Introduction

Detecting the progression of glaucoma is a challenge for the clinician. Traditionally, the most commonly used quantitative techniques involved the mean deviation (MD) of the 24-2 visual field (VF), obtained with standard automated perimetry. With the advent of optical coherence tomography (OCT), the average thickness of the circumpapillary retinal nerve fibre layer (cRNFL) became a common measure of progression. This measure, called global cRNFL thickness, has been incorporated into commercial OCT reports. With the recent incorporation of OCT scanning of the macula, an average (global) measure of the retinal ganglion cell plus inner plexiform layer (RGCLP) thickness also has been employed to track progression, and a number of studies have compared these two OCT global measures [1,2,3,4,5,6,7].
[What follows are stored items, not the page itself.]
-- ==== Sys2Proof/Machine/Gecko.lean ====
section
/-! DEFINITION. Sys2Proof/Machine/Gecko.lean: the fabric: regions, cells, RAM blocks, long tracks, stream ports, pins, loading,
capture (12 R277-R297).  The designs themselves are outside the block: what one does arrives as a command. -/

namespace Sys2Proof.Machine

/-! ### Regions -/

def rgKey (n r : Nat) : Nat := n * 8 + r
def region (s : Block) (n r : Nat) : RegionSt := mget (fun _ => {}) s.regions (rgKey n r)
def putRegion (s : Block) (n r : Nat) (x : RegionSt) : Block := { s with regions := mput (fun _ => {}) s.regions (rgKey n r) x }

/-- PHASE values (GKO_REGION_CTRL). -/
def phEmpty : Nat := 0
def phHold : Nat := 1
def phLoading : Nat := 2
def phReleasing : Nat := 3
def phRun : Nat := 4
def phFrozen : Nat := 5
def phRejected : Nat := 6
def phFaulted : Nat := 7

def rgState (s : Block) (n r : Nat) : Nat := fget s n F.GKO_REGION_CTRL_STATE (ix r)
def setRgState (s : Block) (n r v : Nat) : Block := fput s n F.GKO_REGION_CTRL_STATE (ix r) v
def setPhase (s : Block) (n r v : Nat) : Block := fput s n F.GKO_REGION_CTRL_PHASE (ix r) v

/-- The region clock of an image, in MHz (12 R282; log 40). -/
def imageFreq (img : List (BitVec 8)) (r : Nat) : Nat := 10 + Config.fabricFreq img r % 491

/-- The rate of a region's clock in kHz: its island clock, stretched under sag (18 R399), or a pin's clock, up to 250 MHz and not
stretched (12 R282). -/
def regionKhz (s : Block) (n r : Nat) : Nat :=
  let img := (mget (fun _ => {}) s.regions (n * 8 + r)).image
  let p := (Config.fabricClock img r).toNat % 3
  if p ≠ 0 then 1 + Config.pinClock n (12 * r + p - 1) % 250000
  else
    let f := fget s n F.GKO_REGION_STATUS_FREQ_MHZ (ix r) * 1000
    max (f / 2) (f * 8 / (8 + (mget (fun _ => {}) s.islands (n * 2048 + 1088 + r)).k))

/-- Region cycles, in 2^-16 ns. -/
def regionCycles (s : Block) (n r k : Nat) : Nat := k * 1000000 * 2 ^ 16 / max 1 (regionKhz s n r)

/-- 64 region cycles, a stage of the staged release, in 2^-16 ns × kHz (12 R291). -/
def stageWork : Nat := 64 * 1000000 * 2 ^ 16

/-- How much of a region's release has been done: it goes on, at the present rate of its clock, in RELEASING. -/
def relWork (s : Block) (n r : Nat) : Nat :=
  let x := region s n r
  x.relDone + (if fget s n F.GKO_REGION_CTRL_PHASE (ix r) = phReleasing then (s.now - x.relAt) * regionKhz s n r else 0)

/-- What has been done is set down: the rate of the clock is about to change, or the clock to stop. -/
def foldRelease (s : Block) (n r : Nat) : Block :=
  if fget s n F.GKO_REGION_CTRL_PHASE (ix r) = phReleasing then
    putRegion s n r { region s n r with relAt := s.now, relDone := relWork s n r }
  else s

/-- What a region's time port presents, in 2^-16 ns: it lags device time by at most 2 region cycles and 4 ns (12 R283). -/
def timePort (s : Block) (n r : Nat) : Nat := s.now - Config.fabricTimeLag n r s.now % (regionCycles s n r 2 + 4 * 2 ^ 16 + 1)

/-- The stage of the staged release that a region is in: 1 outputs, 2 write enables, 3 resets released (12 R291). -/
def releaseStage (s : Block) (n r : Nat) : Nat := min 3 (1 + relWork s n r / stageWork)

/-- PHASE as it reads: a release that has reached stage 3 is in RUN (12 R291). -/
def rgPhase (s : Block) (n r : Nat) : Nat :=
  let p := fget s n F.GKO_REGION_CTRL_PHASE (ix r)
  if p = phReleasing && releaseStage s n r = 3 then phRun else p
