-- ==== Sys2Proof/Machine/Weir.lean ====
section
/-! DEFINITION. Sys2Proof/Machine/Weir.lean: epochs: boundaries, the two-phase commit, RWL fields, publications, snapshots
(13 R298-R317). -/

namespace Sys2Proof.Machine

def weir (s : Block) (n : Nat) : WeirNode := mget (fun _ => {}) s.weirs n
def putWeir (s : Block) (n : Nat) (x : WeirNode) : Block := { s with weirs := mput (fun _ => {}) s.weirs n x }

/-- PHASE (WEIR_STATUS). -/
def wpOpen : Nat := 0
def wpSealed : Nat := 1
def wpVoted : Nat := 2
def wpIsolated : Nat := 3
def wPhase (s : Block) (n : Nat) : Nat := fget s n F.WEIR_STATUS_PHASE
def setWPhase (s : Block) (n v : Nat) : Block := fset s n F.WEIR_STATUS_PHASE v

/-- WEIR_STATUS.CFG_REJECT. -/
def weirReject (s : Block) (n : Nat) : Block := fset s n F.WEIR_STATUS_CFG_REJECT 1

/-- The committed epoch of a node (13 R298). -/
def epochOf (s : Block) (n : Nat) : Nat := get64 s n .WEIR_EPOCH

/-! ### Sealing (13 R301, R305, R315) -/

/-- Nodes named in a commit's table. -/
def CommitSt.nodes (c : CommitSt) : List Nat := c.tab.mods.map (·.node)

/-- H of a node table (15 R351). -/
def ChTab.hops (t : ChTab) : Nat :=
  (if t.wrapX then t.mxDim / 2 else t.mxDim - 1) + (if t.wrapY then t.myDim / 2 else t.myDim - 1)

/-- Register key to node. -/
def keyNode (k : Nat) : Nat := k / 2 ^ 25 / 256

/-- A later set over an earlier one: the later of two writes to a field stands (13 R301). -/
def mergeRwl (under upper : SMap (Word × Word)) : SMap (Word × Word) :=
  upper.foldl (fun m p => mput (fun _ => (0, 0)) m p.1 (overTwo (mget (fun _ => (0, 0)) m p.1) p.2)) under

/-- PREPARE of the open commit is on its way to a node: a host write that the primary takes now follows it on the same path
(13 R301). -/
def behindPrepare (s : Block) (n : Nat) : Bool :=
  match s.commit with
  | some c => n != 0 && c.nodes.contains n && !c.prepared.contains n && !c.gone.contains n
  | none => false

/-- Publication fields. -/
def pubF (s : Block) (n p : Nat) (f : Fld) : Nat := fget s n f (ix p)
def setPub (s : Block) (n p : Nat) (f : Fld) (v : Nat) : Block := fput s n f (ix p) v
def pubCopies (s : Block) (n p : Nat) : Nat := 3 + pubF s n p F.WEIR_PUB_CTRL_FOUR

/-- A publication at a seal (13 R305, R307). -/
def sealPub (n : Nat) (s : Block) (p : Nat) : Block :=
  let k := n * 32 + p
  let s := if mget (fun _ => false) s.pubReady k then
      let w := pubF s n p F.WEIR_PUB_STATE_WRITE
      let s := setPub (setPub s n p F.WEIR_PUB_STATE_PENDING w) n p F.WEIR_PUB_STATE_PEND_VALID 1
      let s := setPub s n p F.WEIR_PUB_STATE_WRITE ((w + 1) % pubCopies s n p)
      fwrap { s with pubReady := mput (fun _ => false) s.pubReady k false } n F.WEIR_PUB_STATE_SEALS (ix p)
    else s
  if pubF s n p F.WEIR_PUB_CTRL_STATE = 1 then setPub s n p F.WEIR_PUB_CTRL_STATE 0 else s

/-- Lanes with a front-end admitted. -/
def admittedFes (s : Block) (n : Nat) : BitVec 24 :=
  BitVec.ofNat 24 ((List.range 24).foldl (fun m p => m + b2n (fbit s n F.CHR_FE_ADMITTED p) * 2 ^ p) 0)

/-- Opcode of TOPOLOGY_RESCAN. -/
def opRescan : Nat := 0x0A01

/-- When a commit is late (13 R309); the limit grows with H of the installed table beyond 8 (15 R351). -/
def lateNs (s : Block) (c : CommitSt) : Nat := if c.nodes.length ≤ 1 then 2000 else 8000 + 180 * (s.chrTab.hops - 8)

/-- A node seals its shadow, its command sets and its publications; what came behind PREPARE is accepted after the seal. -/
def sealNode (s : Block) (c : CommitSt) (n : Nat) : Block :=
  let mine := fun (p : Nat × Word × Word) => keyNode p.1 == n
  let now_ := fun (x : CmdWrite) => x.node == n && !x.behind
  let s := { s with
    sealedRwl := mergeRwl s.sealedRwl (s.shadow.filter mine)
    shadow := mergeRwl (s.shadow.filter fun p => !mine p) (s.shadowLate.filter mine)
    shadowLate := s.shadowLate.filter fun p => !mine p
    cmdSealed := s.cmdSealed ++ s.cmdSets.filter now_
    cmdSets := (s.cmdSets.filter fun x => !now_ x).map fun x => if x.node = n then { x with behind := false } else x
    snaps := s.snaps.map fun x => if x.node = n then { x with isSealed := true } else x
    flight := s.flight.map fun f => if n = 0 && f.op = opRescan && f.step = 1 then { f with step := 2 } else f }
  let s := (List.range 32).foldl (sealPub n) s
  let w := weir s n
  let s := putWeir s n { w with
    sealedAt := some (nowNs s), part := some (c.t0, c.epoch, lateNs s c), voted := false, ta := none
    late := w.late && w.part.isNone, fes := admittedFes s n }
  setWPhase s n wpSealed

/-! ### Boundaries (13 R299) -/

/-- The entries of a table. -/
def ChTab.ents (t : ChTab) : List NodeEnt := t.mods.map fun m => ⟨m.node, m.mx, m.my⟩

/-- A commit starts: the primary seals its own set and sends PREPARE to every node of the table (13 R308, step 1). While a node
of the table is below Run, none starts and the boundary counts as skipped (18 R409); a command's ends with PWR_OFF (log 46). -/
def startCommit (s : Block) (cmd : Option (Nat × Nat)) : Block :=
  if s.nodeTab.any fun e => pState s e.node != 0 then
    let s := fwrap s 0 F.WEIR_STATUS_SKIPPED 0
    match cmd with
    | some (q, cid) => cmdEnd s q cid { status := stPwrOff }
    | none => s
  else
    let c : CommitSt := { t0 := nowNs s, epoch := epochOf s 0 + 1, tab := s.tabNext.getD s.chrTab, cmd := cmd }
    sealNode { s with commit := some c } c 0

/-- An explicit boundary. -/
def explicitBound (s : Block) (cmd : Option (Nat × Nat)) : Block :=
  if s.commit.isSome then { s with heldBounds := s.heldBounds ++ [cmd] } else startCommit s cmd

/-- The first of the held boundaries that is not skipped starts the next commit (13 R299). -/
def nextCommit : List (Option (Nat × Nat)) → Block → Block
  | [], s => { s with heldBounds := [] }
  | b :: rest, s =>
    let s := startCommit { s with heldBounds := rest } b
    if s.commit.isSome then s else nextCommit rest s

/-- The commit has ended. -/
def endCommit (s : Block) : Block :=
  nextCommit s.heldBounds { s with
    commit := none, shadow := mergeRwl s.shadow s.shadowLate, shadowLate := []
    cmdSets := s.cmdSets.map fun x => { x with behind := false } }

/-- Node 0 is the primary: only its Weir starts commits (13 R299). -/
def isPrimary (s : Block) : Bool := fbit s 0 F.WEIR_STATUS_PRIMARY

/-- EPOCH_BOUNDARY (13 R299): the next periodic boundary. -/
def epochBoundary (s : Block) : Block :=
  if isPrimary s && decide (fget s 0 F.WEIR_CTRL_MODE = 0) then
    let p := fget s 0 F.WEIR_PERIOD_PERIOD_US * 1000
    let from_ := match s.lastBound with
      | some b => max (nowNs s + b2n (decide (s.now % 2 ^ 16 ≠ 0))) (b + 1)
      | none => nowNs s + b2n (decide (s.now % 2 ^ 16 ≠ 0))
    let due := (from_ + p - 1) / p * p
    let s := { atTime s (due * 2 ^ 16) with lastBound := some due }
    if s.commit.isSome then fwrap s 0 F.WEIR_STATUS_SKIPPED 0 else startCommit s none
  else s

/-- WEIR_COMMIT_WRITE (13 R299). -/
def weirCommitWrite (n : Node) (s : Block) : Block :=
  if n.val = 0 && isPrimary s then explicitBound s none else weirReject s n

/-- WEIR_DISCARD (13 R304, R317): every node drops what it has accepted and not sealed.  The discard follows PREPARE to a node that has
not taken it: there it drops only what came behind PREPARE. -/
def weirDiscard (n : Node) (s : Block) : Block :=
  if n.val = 0 && isPrimary s then
    { s with shadow := s.shadow.filter (fun p => behindPrepare s (keyNode p.1)), shadowLate := [] }
  else weirReject s n

/-! ### The vote (13 R308, R310) -/

/-- A copy of a vote: generation, vote, CRC. -/
def voteCopy (gen : Nat) (yes : Bool) : BitVec 104 :=
  let body := leBytes 8 gen ++ [BitVec.ofNat 8 (b2n yes)]
  BitVec.ofNat 104 (ofBytes body + crcBytes body * 2 ^ 72)

def copyGen (c : BitVec 104) : Nat := (c.extractLsb' 0 64).toNat
def copyYes (c : BitVec 104) : Bool := c.extractLsb' 64 8 == 1
def copyOk (c : BitVec 104) : Bool := crcBytes (leBytes 9 (c.extractLsb' 0 72).toNat) == (c.extractLsb' 72 32).toNat

/-- The copy that is used of three (13 R310), and whether they disagree: two that agree; else the valid copy with the highest
generation, the first of several. -/
def pickCopy {α : Type} [DecidableEq α] (gen : α → Nat) (ok : α → Bool) (a b c : α) : Option α × Bool :=
  let differ := !(decide (a = b) && decide (b = c))
  let best := [a, b, c].foldl (fun (m : Option α) x =>
    if ok x then (match m with
      | some y => if gen y < gen x then some x else m
      | none => some x) else m) none
  let pick := if a = b && ok a then some a else if a = c && ok a then some a else if b = c && ok b then some b else best
  (pick, differ)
However, these two measures, global cRNFL (GONH) and global RGCLP (Gmac), miss early glaucomatous damage clearly visible on probability/deviation maps, which display abnormal regions of RNFL and/or RGCLP thickness [8,9,10]. Thus, it is likely that these two measures will also miss clear progression of glaucoma, while also falsely identifying some eyes as progressors.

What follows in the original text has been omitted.